With both real estate and rental prices rising quickly over the last two years, U.S. households that don’t currently own a home are facing a major affordability crunch.
The residential real estate market took off shortly after the COVID-19 pandemic began. Boosted by increased savings, low interest rates, and government stimulus programs and motivated by a desire for more living space, buyers rushed into the market. The increased competition sent home prices to record heights. But now, with interest rates rising in efforts to cool the market and higher prices being a new normal, many would-be buyers have been priced out.
This state of affairs has left more prospective buyers in the rental market, and as a result of increased demand, rents have spiked dramatically over the last year and a half. The early months of the COVID-19 pandemic in 2020 saw rents remain flat while eviction moratoriums and federal rental assistance programs were in place. But with those programs expired and heightened competition for rentals, rents have taken off: in 2021, the median rent rose by 17.6%, and median rent is up by another 6.7% already in 2022.
For homeowners and landlords whose costs are locked in, the current market has been a boon. Homeowners have gained an estimated $6 trillion in equity during the pandemic. Landlords—especially larger corporate owners—are benefiting from greater profit margins as they raise rents to account for market conditions.

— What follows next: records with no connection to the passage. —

theorem Dev.sampleSensors_badRun (rs : List (Option Int)) {l : List Nat} {i : Nat} (hi : i ∉ l) (d : Dev) :
    nth 0 (d.sampleSensors rs l).thm.badRun i = nth 0 d.thm.badRun i := by
  induction l generalizing d with
  | nil => rfl
  | cons j l ih =>
    obtain ⟨hij, hil⟩ := not_or.mp fun h => hi (List.mem_cons.mpr h)
    exact (ih hil _).trans (d.sensorSample_badRun _ (Ne.symm hij))

/-- Whether a sensor is there does not change in a sample. -/
theorem Dev.sensorHere_congr {d e : Dev} (h : e.rdi R.GLB_ID_VARIANT 0 = d.rdi R.GLB_ID_VARIANT 0) (i : Nat) :
    e.sensorHere i = d.sensorHere i := by
  unfold Dev.sensorHere
  rw [show e.variant = d.variant from h]

theorem Dev.sampleSensors_here (rs : List (Option Int)) {l : List Nat} (hl : ∀ i ∈ l, i < 48) (d : Dev) (i : Nat) :
    (d.sampleSensors rs l).sensorHere i = d.sensorHere i :=
  Dev.sensorHere_congr ((d.sampleSensors_kept rs hl).rdi (not_mem_sensors_of_lt (by decide)) (by decide)) i

/-- A sensor samples once, after some of the others and before the rest. -/
theorem exists_range_split {i n : Nat} (hi : i < n) : ∃ l l', List.range n = l ++ i :: l' ∧ i ∉ l ∧ i ∉ l' ∧
    (∀ j ∈ l, j < n) ∧ ∀ j ∈ l', j < n := by
  obtain ⟨l, l', hl⟩ := List.append_of_mem (List.mem_range.mpr hi)
  have hnd : (l ++ i :: l').Nodup := hl ▸ List.nodup_range
  have hmem (j : Nat) (hj : j ∈ l ++ i :: l') : j < n := List.mem_range.mp (hl ▸ hj)
  refine ⟨l, l', hl, fun h => ?_, ?_, fun j hj => hmem j (by simp [hj]), fun j hj => hmem j (by simp [hj])⟩
  · exact (List.nodup_append.mp hnd).2.2 i h i List.mem_cons_self rfl
  · exact (List.nodup_cons.mp (List.nodup_append.mp hnd).2.1).1

/-- What the samples of all sensors leave of one that was included: its register, and the class of its entry when the
sample excludes it. -/
theorem Dev.sampleSensors_own (d : Dev) (rs : List (Option Int)) {i : Nat} (hi : i < 48) (h : d.sensorHere i = true)
    (hx : d.rdi R.THM_SENS_EXCL i = 0) :
    let r := nth none rs i
    let e := d.sampleSensors rs (List.range 48)
    e.rdi R.THM_SENS_READING i = readingWord r % 2 ^ 16 ∧ e.rdi R.THM_SENS_INVALID i = b2n (!readingOk r) ∧
    e.rdi R.THM_SENS_EXCL i = b2n (decide (3 ≤ d.thm.badNext i r)) ∧
    (3 ≤ d.thm.badNext i r → bitAt (e.rd R.RAS_SUM) 7 = true) := by
  intro r
  obtain ⟨l, l', hl, hil, hil', hlt, hlt'⟩ := exists_range_split hi
  have hsplit : d.sampleSensors rs (List.range 48) = ((d.sampleSensors rs l).sensorSample i r).sampleSensors rs l' := by
    rw [hl, Dev.sampleSensors_append]; rfl
  have hbefore := d.sampleSensors_kept rs hlt
  have hafter := ((d.sampleSensors rs l).sensorSample i r).sampleSensors_kept rs hlt'
  have hkept {f : Fld} (hf : f.key i ∈ sensorKeys i) := hafter.rdi (not_mem_sensors hf hil') (rasKeys_sensor hf hi)
  have hmem : R.THM_SENS_EXCL.key i ∈ sensorKeys i := by simp [sensorKeys]
  have hx' : (d.sampleSensors rs l).rdi R.THM_SENS_EXCL i = 0 :=
    (hbefore.rdi (not_mem_sensors hmem hil) (rasKeys_sensor hmem hi)).trans hx
  have hnext : (d.sampleSensors rs l).exclNext i r = decide (3 ≤ d.thm.badNext i r) := by
    simp only [Dev.exclNext, Dev.isSeti_eq, hx', Thm.badNext, d.sampleSensors_badRun rs hil]
    rfl
  obtain ⟨hread, hinv, hexcl, hsum⟩ := (d.sampleSensors rs l).sensorSample_own hi r
    ((d.sampleSensors_here rs hlt i).trans h)
  rw [hnext] at hexcl hsum
  dsimp only
  rw [hsplit]
  exact ⟨(hkept (by simp [sensorKeys])).trans hread, (hkept (by simp [sensorKeys])).trans hinv,
    (hkept hmem).trans hexcl, fun h3 => hafter.sum (hsum (by simp [hx', h3]))⟩

end Sys2Proof.Machine
end

section
/-!
PROOFS. A thermal sample, second part: the cross-check, the temperature and the levels (R959-R962).
-/

namespace Sys2Proof.Machine

/-! ### The cross-check and the temperature -/

/-- Keys of THM_STATUS that a sample writes before it judges the temperature. -/
def thermalKeys : List Nat :=
  [R.THM_STATUS_XCHECK_PHO.key 0, R.THM_STATUS_XCHECK_PLI.key 0, R.THM_STATUS_EXCLUDED.key 0,
    R.THM_STATUS_SENS_DEGRADED.key 0, R.THM_STATUS_T.key 0]
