-- ==== Sys2Proof/Machine/Sparse.lean ====
section
/-! DEFINITION. Registers, memories and tables as lists of (key, value) pairs in one canonical form: keys strictly rising,
no entry equal to what an unlisted key reads as. `Sparse.get` and `Sparse.set` are the only operations. -/

namespace Sys2Proof.Machine

/-- A table from numbers to values; a key not listed reads as the table's default. -/
abbrev Sparse (β : Type) := List (Nat × β)

/-- Bytes by address (`Host.Cell`); an unlisted address reads 0 (log 4, log 5; R373 for tile SRAM). -/
abbrev Mem := List Host.Cell

/-- The value at a key; `d` where the key is not listed. -/
def Sparse.get {β : Type} (d : β) : Sparse β → Nat → β
  | [], _ => d
  | (k, v) :: m, n => if k = n then v else Sparse.get d m n

/-- The table without a key. -/
def Sparse.drop {β : Type} : Sparse β → Nat → Sparse β
  | [], _ => []
  | (k, v) :: m, n => if k = n then Sparse.drop m n else (k, v) :: Sparse.drop m n

/-- Insertion before the first greater key. -/
def Sparse.insert {β : Type} : Sparse β → Nat → β → Sparse β
  | [], n, x => [(n, x)]
  | (k, v) :: m, n, x => if n < k then (n, x) :: (k, v) :: m else (k, v) :: Sparse.insert m n x

/-- The table with a new value at a key; the default value removes the entry. -/
def Sparse.set {β : Type} [DecidableEq β] (d : β) (m : Sparse β) (n : Nat) (x : β) : Sparse β :=
  if x = d then m.drop n else (m.drop n).insert n x

/-- All keys are above `lo` and strictly rising, and no value is the default. -/
def Sparse.wfFrom {β : Type} [DecidableEq β] (d : β) : Option Nat → Sparse β → Bool
  | _, [] => true
  | lo, (k, v) :: m => (match lo with | none => true | some l => decide (l < k)) && decide (v ≠ d) && Sparse.wfFrom d (some k) m

/-- The canonical form. -/
def Sparse.wf {β : Type} [DecidableEq β] (d : β) (m : Sparse β) : Bool := Sparse.wfFrom d none m

/-- One byte of a memory. -/
def Mem.byte (m : Mem) (a : Nat) : Byte := Sparse.get 0 m a

/-- A memory with one byte written. -/
def Mem.put (m : Mem) (a : Nat) (b : Byte) : Mem := Sparse.set 0 m a b

/-- The canonical form of a memory. -/
def Memory.wf (m : Mem) : Bool := Sparse.wf (0 : Byte) m

/-- `n` bytes from an address up. -/
def Mem.bytes (m : Mem) (a : Nat) : Nat → List Byte
  | 0 => []
  | n + 1 => m.byte a :: Mem.bytes m (a + 1) n

/-- Bytes written at rising addresses. -/
def Mem.putBytes (m : Mem) (a : Nat) : List Byte → Mem
  | [] => m
  | b :: bs => Mem.putBytes (m.put a b) (a + 1) bs

/-- A value from its bytes, the lowest address least significant (R5). -/
def leNat : List Byte → Nat
  | [] => 0
  | b :: bs => b.toNat + 256 * leNat bs

/-- The `n` low bytes of a value, least significant first (R5). -/
def natLe (x : Nat) : Nat → List Byte
  | 0 => []
  | n + 1 => BitVec.ofNat 8 x :: natLe (x / 256) n

/-- The dword at an address. -/
def Mem.dword (m : Mem) (a : Nat) : Word := BitVec.ofNat 64 (leNat (m.bytes a 8))

/-- The dwords of a byte string. -/
def dwords (bs : List Byte) (n : Nat) : List Word :=
  (List.range n).map fun k => BitVec.ofNat 64 (leNat ((bs.drop (8 * k)).take 8))

/-- A 64-bit value modulo 2^64 from an integer. -/
def wordOfInt (x : Int) : Word := BitVec.ofInt 64 x

/-- The 64-byte sector of an address (R177). -/
def sector (a : Nat) : Nat := a / 64

end Sys2Proof.Machine
end

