/-! ## Taking an exception, and returning from one -/

/-- R358: ENTER, once the queues of the slot are empty. On the control tile a trap enters the firmware handler and the level
stays C (R361, log 7). PREEMPT writes no fault register (R192, R280). -/
def enterTrap (s : State) (i : Nat) (f : FaultRec) : State :=
  let off := (s.tile (tileOf i)).svec
  s.modSlot i fun x =>
    let t := x.tr
    let t := { t with cause := BitVec.ofBool f.lvlE ++ BitVec.ofNat 8 f.cause.code
                      pc := f.pc.extractLsb' 2 19 ++ 0#2
                      waitd := if f.cause == .preempt then t.waitd else 0 }
    let t := if f.cause == .preempt then t else
      { t with fepc := f.epc.extractLsb' 0 21, feseq := f.eseq, fword := f.fword, fiter := f.iter
               fva := match f.va with | some v => v | none => t.fva &&& 0x7FFFFFFFFFFFFFFF }
    -- R111: the MEMFAULT of a FAILED segment makes it INVALID
    let x := match f.seg with
      | some k => x.modSeg k fun g => { g with st := .invalid }
      | none => x
    { x with
      tr := t
      id := { x.id with plevel := x.id.level, level := if i = Config.controlSlot then 2 else 1 }
      sb := { x.sb with eseq := 0 }
      gen := { x.gen with pc := off, wait := .none, gfault := none, entering := none } }

/-- R327, R337: the slots that wait at a group which has a member in a region that is lost, not every arrival of the episode
being registered. Exited members count as arrived. -/
def brokenWaits (s : State) (r : Nat) : List (Nat × Nat) :=
  s.nets.flatMap fun n =>
    if !(n.st == .running) then [] else
    n.groups.flatMap fun g =>
      let mem := n.procs.filter fun p => g.members.contains p.pid
      if !mem.any fun p => !p.exited && regionOf p.tile == r then [] else
      mem.filterMap fun p =>
        let i := 4 * p.tile + p.slot
        let open_ (tab : Sparse Nat) (e : Nat) : Bool := mem.any fun q => !q.exited && Sparse.get 0 tab q.pid < e
        if p.saved || p.exited || p.stopped then none else
        match (s.slot i).gen.wait with
        | .barrier gid e => if gid.toNat = g.gid && open_ g.bar e then some (i, g.gid) else none
        | .phase gid e => if gid.toNat = g.gid && open_ g.ph e then some (i, g.gid) else none
        | _ => none

/-- R327: the arrivals, at episodes that are still open, of the members that a lost region holds: they are withdrawn, so that the
episode cannot complete and a member that arrives later meets SEVERED. -/
def withdraw (s : State) (r : Nat) : State :=
  { s with nets := s.nets.map fun n =>
      if !(n.st == .running) then n else
      { n with groups := n.groups.map fun g =>
          let mem := n.procs.filter fun p => g.members.contains p.pid && !p.exited
          let gone := mem.filter fun p => regionOf p.tile == r
          let cut (tab : Sparse Nat) : Sparse Nat := gone.foldl (fun t p =>
            let e := Sparse.get 0 tab p.pid
            if 0 < e && mem.any (fun q => Sparse.get 0 tab q.pid < e) then Sparse.set 0 t p.pid (e - 1) else t) tab
          if gone.isEmpty then g else { g with bar := cut g.bar, ph := cut g.ph } } }

/-- R368: a network is the one that the resident context of a region runs. -/
def Region.runs (g : Region) (net : Nat) : Bool := g.ctxs.any fun c => c.tenant == g.tenant && c.ctag == g.ctag && c.net == some net

/-- R38, R371: a network loses a part of itself with a region: the resident context runs it, or, of an ASSIGNED region, a context to
which a process was rebound (log 36). -/
def Region.loses (g : Region) (net : Nat) : Bool := g.runs net || (g.st == .assigned && g.ctxs.any fun c => c.net == some net)

/-- R38: the processes of a network that a lost region holds saved stop. -/
def stopSaved (s : State) (net r : Nat) : State :=
  s.modNet net fun n => { n with procs := n.procs.map fun p =>
    if p.saved && !p.exited && regionOf p.tile == r then { p with stopped := true } else p }

/-- R359, R393: the ending fault of a double fault: the trap that the slot was handling, with the second cause. -/
def doubleEnding (x : Slot) (cause : Cause) (lvlE : Bool) : Ending :=
  ⟨x.id.pid, BitVec.ofBool lvlE ++ BitVec.ofNat 8 cause.code, x.tr.pc.zeroExtend 64, x.tr.fword⟩

/-- R371, R376: a region is halted: its crossing channels are severed, its processes stop, its network's status is SEVERED
unless one was reached, and the waits that can no longer end raise SEVERED (R327). `kind` is that of the region event. A
waiting slot at level S takes a double fault (R359), which halts its own region in turn, at most `fuel` regions. -/
def haltGo : Nat → State → Nat → Nat → Nat → State
  | 0, s, _, _, _ => s
  | fuel + 1, s, r, cause, kind =>
    let g := s.region r
    let s := s.modRegion r fun g => { g with st := .halted, hcause := BitVec.ofNat 8 cause, switching := none }
    let s := regionEvent s g.tenant (eventRec r kind g.tenant cause 0 0)
    let waits := brokenWaits s r
    let s := severRegion (withdraw s r) r
    let s := (List.range s.nets.length).foldl (fun s k =>
      match s.nets[k]? with
      | none => s
      | some n =>
        if n.st == .running && g.loses k then
          let s := setStatus s k (if kind = 3 then 1 else 3) none
          let mine := (netSlots s k).filter fun i => regionOf (tileOf i) == r
          checkEnd (stopSaved (mine.foldl stopSlot s) k r) k
        else s) s
    waits.foldl (fun s (i, gid) =>
      let x := s.slot i
      if x.id.stopped then s
      else if x.atS then
        let e := some (doubleEnding x .severed false)
        endNet (haltGo fuel (stopSlot (setStatus s x.id.net 1 e) i) (regionOf (tileOf i)) Cause.severed.code 3) x.id.net 1 e
      else enterTrap s i { cause := .severed, lvlE := false, pc := x.gen.pc, epc := x.gen.pc, eseq := x.bank.eseq
                           fword := BitVec.ofNat 64 gid, iter := 0, va := none }) s

/-- R16, R371: a region is halted, with HCAUSE `cause` and a region event of kind `kind`. -/
def haltRegion (s : State) (r : Nat) (cause kind : Nat) : State := haltGo 17 s r cause kind

/-- R109, R116: held stores land in program order. One of fewer than 8 bytes makes the check bits of its whole 64-bit word anew: a
double-bit error there halts the region. -/
def landStores (s : State) (i : Nat) : List Store → State
  | [] => s
  | h :: hs =>
    let bad := h.data.length < 8 && s.eccAt i h.addr h.data.length
    landStores (if bad then haltRegion s (regionOf (tileOf i)) Cause.eccfatal.code 2 else s.putBytesAt i h.addr h.data) i hs

/-- R116, R187: every effect that the commit point has passed is performed, in program order; a held `exit` once no word is
unretired. -/
def commitSlot (s : State) (i : Nat) : State :=
  let x := s.slot i
  let lim := x.eng.commitPos
  let due := x.eng.hist.filter fun h => passedCommit lim h.pos
  let stores := x.eng.stores.filter fun h => passedCommit lim h.pos
  let s := s.modSlot i fun x =>
    { x with eng := { x.eng with hist := x.eng.hist.filter fun h => !passedCommit lim h.pos
                                 stores := x.eng.stores.filter fun h => !passedCommit lim h.pos } }
  let s := due.foldl (fun s h => commitHeld s i h) s
  let s := landStores s i stores
  if x.gen.heldExit && lim.isNone then commitExit s i else s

But non-homeowners face difficult choices in a market like this one—and based on recent trends, the squeeze for renters could continue. The rate of increase in home prices exceeded the rate of growth for rents even before the pandemic took hold, but recent conditions have widened the gap. This poses a dilemma for renters: try to stretch their budgets to purchase homes that have grown more expensive, or live with rising rents and risk home values climbing further out of reach.
A location’s rent-to-price ratio is one metric that potential buyers can use to assess whether it makes more sense to continue renting or try to purchase a home in their area. In markets where the ratio of rents to the cost of homeownership are higher, purchasing a home makes more sense. In locations with lower rent-to-price ratios, where costs of homeownership exceed rents, real estate may be overvalued.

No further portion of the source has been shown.